Starfinder Review

Since War Possum focuses on science fiction games with a post-apocalyptic twist, I read purchased and read through the newest release by Paizo: Starfinder RPG.

First, Starfinder is not science fiction, but instead science fantasy. Its a small difference, but notable, especially since the Xenomega game is science fantasy post-apocalypse and I considered the rules for Xenomega. In the end though, I have to turn it down.

Based on d20 and Pathfinder, Starfinder has a solid core and some good rules for running science fantasy. But I fear it focuses too much on the fantasy and brings along some parts of Pathfinder that have bothered me ever since the expansion books started coming out for Pathfinder. It modified some things for a future setting, cleaned up some others, took a little bit from other successful games, and resulted in a beautiful hard cover book (or PDF), that is a treasure to hold.

The races and classes are good, and aside from the Solarian, they can be used in the post-apoc setting of Xenomega. Standalone, it works, races, classes, skills and feats are all solid.

 

My main gripe though with Starfinder is the same problem I have with Pathfinder: Archtypes. In Pathfinder, every new rulebook as well as some of the setting books come out with new archtypes.
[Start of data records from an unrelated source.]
/-- Lifecycle: fuses blown, none, one or two of each pair, of the states above BLANK by state code (R670), of the owner key
slots and their revoke fuses, and of the version thermometer by bit (R671); the hash fused in each slot; the words written to
LCS_TOKEN and LCS_KEY_HASH; and the current nonce (R677). -/
structure LcsSt where
  pairs : List (Nat × Nat)
  keys : List (Nat × Nat)
  revs : List (Nat × Nat)
  vers : List (Nat × Nat)
  hashes : List (Nat × List Byte)
  token : List (Nat × W32)
  hashIn : List (Nat × W32)
  nonce : Option (BitVec 64)
  deriving DecidableEq, Repr

/-- Device page and management slave: the levels that the board drives on GPIO[31:0] after the filter (R695), the read address
of the SMBus slave, and whether it answered the last transaction with NACK (R696). -/
structure DevSt where
  gpioPins : W32
  smbAddr : Nat
  smbNack : Bool
  deriving DecidableEq, Repr

/-- Ledger: the latch of each user page (R574); and the flow record
each BAR4 aperture has latched, as flow index and words (R570). -/
structure LdgSt where
  userLatch : List (Nat × W32)
  flowLatch : List (Nat × Option (Nat × List W32))
  deriving DecidableEq, Repr

/-- The whole engine. -/
structure State where
  part : OrderCode
  bus : Bus
  tab : Tab
  time : Clock
  frames : List Frame
  nextId : Nat
  nextSeq : Nat
  copies : List Copy
  nextCopy : Nat
  lnk : LnkSt
  doc : DocSt
  cat : CatSt
  lpm : LpmSt
  vit : VitSt
  prv : PrvSt
  csv : CsvSt
  hal : HalSt
  dpt : DptSt
  tmg : TmgSt
  tsn : TsnSt
  vlt : VltSt
  arc : ArcSt
  rgr : RgrSt
  hif : HifSt
  anx : AnxSt
  cur : CurSt
  pwr : PwrSt
  lcs : LcsSt
  dev : DevSt
  ldg : LdgSt
  pending : List Instr
  deriving DecidableEq, Repr

/-- The engine of order code `part` right after release of PORESET_N (R17, R649, R687): every register at its Reset value, no
table word written, no frame, no fuse blown since manufacture. The spec gives an arbiter's first position no value;
the values here are the model's (DESIGN CHOICE, log 11). -/
def State.initial (part : OrderCode) : State where
  part := part
  bus := {
    regs := [], ctr := [], latch := [], readData := 0, ldgQ := [], msgQ := [], seqs := [], msiSent := [], free := 0,
    wraps := [], evAt := [], portDrop := [] }
  tab := { words := [], ecc := [], merges := [] }
  time := { clock := 0, e := 0, d := 0 }
  frames := []
  nextId := 0
  nextSeq := 0
  copies := []
  nextCopy := 0
  lnk := { lanes := [], fifo := [], fails := [], rx := [], pauseReq := [], txLast := [] }
  doc := { cores := [], rr := [], pressed := [], cycSum := [], cycCnt := [], searches := [], served := [] }
  cat := { learnQ := [], filter := [], retry := [], cleared := [], qWasFull := [] }
  lpm := { routes := [] }
  vit := { cleared := [], taking := [], failed := [], frac := [], differ := [], move := none }
  prv := { c := 0, o := 0, drain := [], marks := [], exq := [], rr := 31, held := none }
  csv := { stormed := [], backQ := [], rechecks := [] }
  hal := { cells := [], readQ := [], taking := none, failed := [], fenced := [], wrote := [], freed := [] }
  dpt := { walk := [], portUse := [], qShared := [], pair := [], xoffBy := [], level := [] }
  tmg := { buckets := [], wheel := [], tagS := [], tagF := [], vt := [], elig := [], rr := [], paused := [], pace := [], sampDue := 0 }
  tsn := { oper := [], pend := [], openTill := [], srfLast := [], ppsHigh := false, ppsEnd := 0 }
  vlt := {
    rot := [], bufs := [], lastWr := 8447, lastRd := 8447, wrAt := 0, rdAt := 0, wq := [], rq := [], turn := [], openRow := [],
    spilling := [], reads := [], acts := [], trq := [], owed := [], refRow := [],
    tempFails := [], selfRef := false }
  arc := { pend := [], staged := [], sessCnt := [], dropCnt := [], seq := [], lost := [] }
  rgr := { hist := [], lastSeq := [], rr := 1023, unrPend := [], switching := none, planned := none }
  hif := {
    scan := [], took := [], again := [], chains := [], skip := [], ready := [], chanRr := [], runs := [], waiting := [],
    held := [], irqCnt := [], irqTimer := [], bufs := [], punt := [], finds := [], pmeEn := false, pmeStatus := false,
    pmeSent := 0, mem := [], kept := [] }
  anx := {
    portDown := true, rxLeft := [], gath := [], rxSeq := [], txSeq := [], rxPart := [], tx := [], grant := [], rxHeld := [],
    recs := [], srcRr := [], chanRr := 15, linkSeen := false, sent := none }
  cur := { staged := [], seq := 0, lost := 0, samples := [], switch := false, retuneAt := [], issue := [], calm := [], lastNs := 0, sentBy := [] }
  pwr := {
    lnrefLost := [], held := .none, backOff := false, starting := none, other := none, roundLc := 0, runVer := none,
    hostGo := false, bootPair := 0, lifeFrac := 0, marginSaid := false, hoursSaid := false, parkPend := [] }
  lcs := { pairs := [], keys := [], revs := [], vers := [], hashes := [], token := [], hashIn := [], nonce := none }
  dev := { gpioPins := 0, smbAddr := 0, smbNack := false }
  ldg := { userLatch := [], flowLatch := [] }
  pending := []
And then more, and more, and more. There are dozens of archtypes for each class. I don’t understand why, it seems that with skills and feats, you can customize a character pretty well. Archtypes add more customization, which isn’t necessarily a bad thing, but they also add a lot of complexity. Its made the point of classes less weighted because each class can have so many differing options that what makes a class becomes nearly meaningless.

 

For Xenomega, I may take some ideas from Starfinder, we’ll see when the SRD comes out, but if having a ton of archtypes on each class is the norm, I think I’ll pass.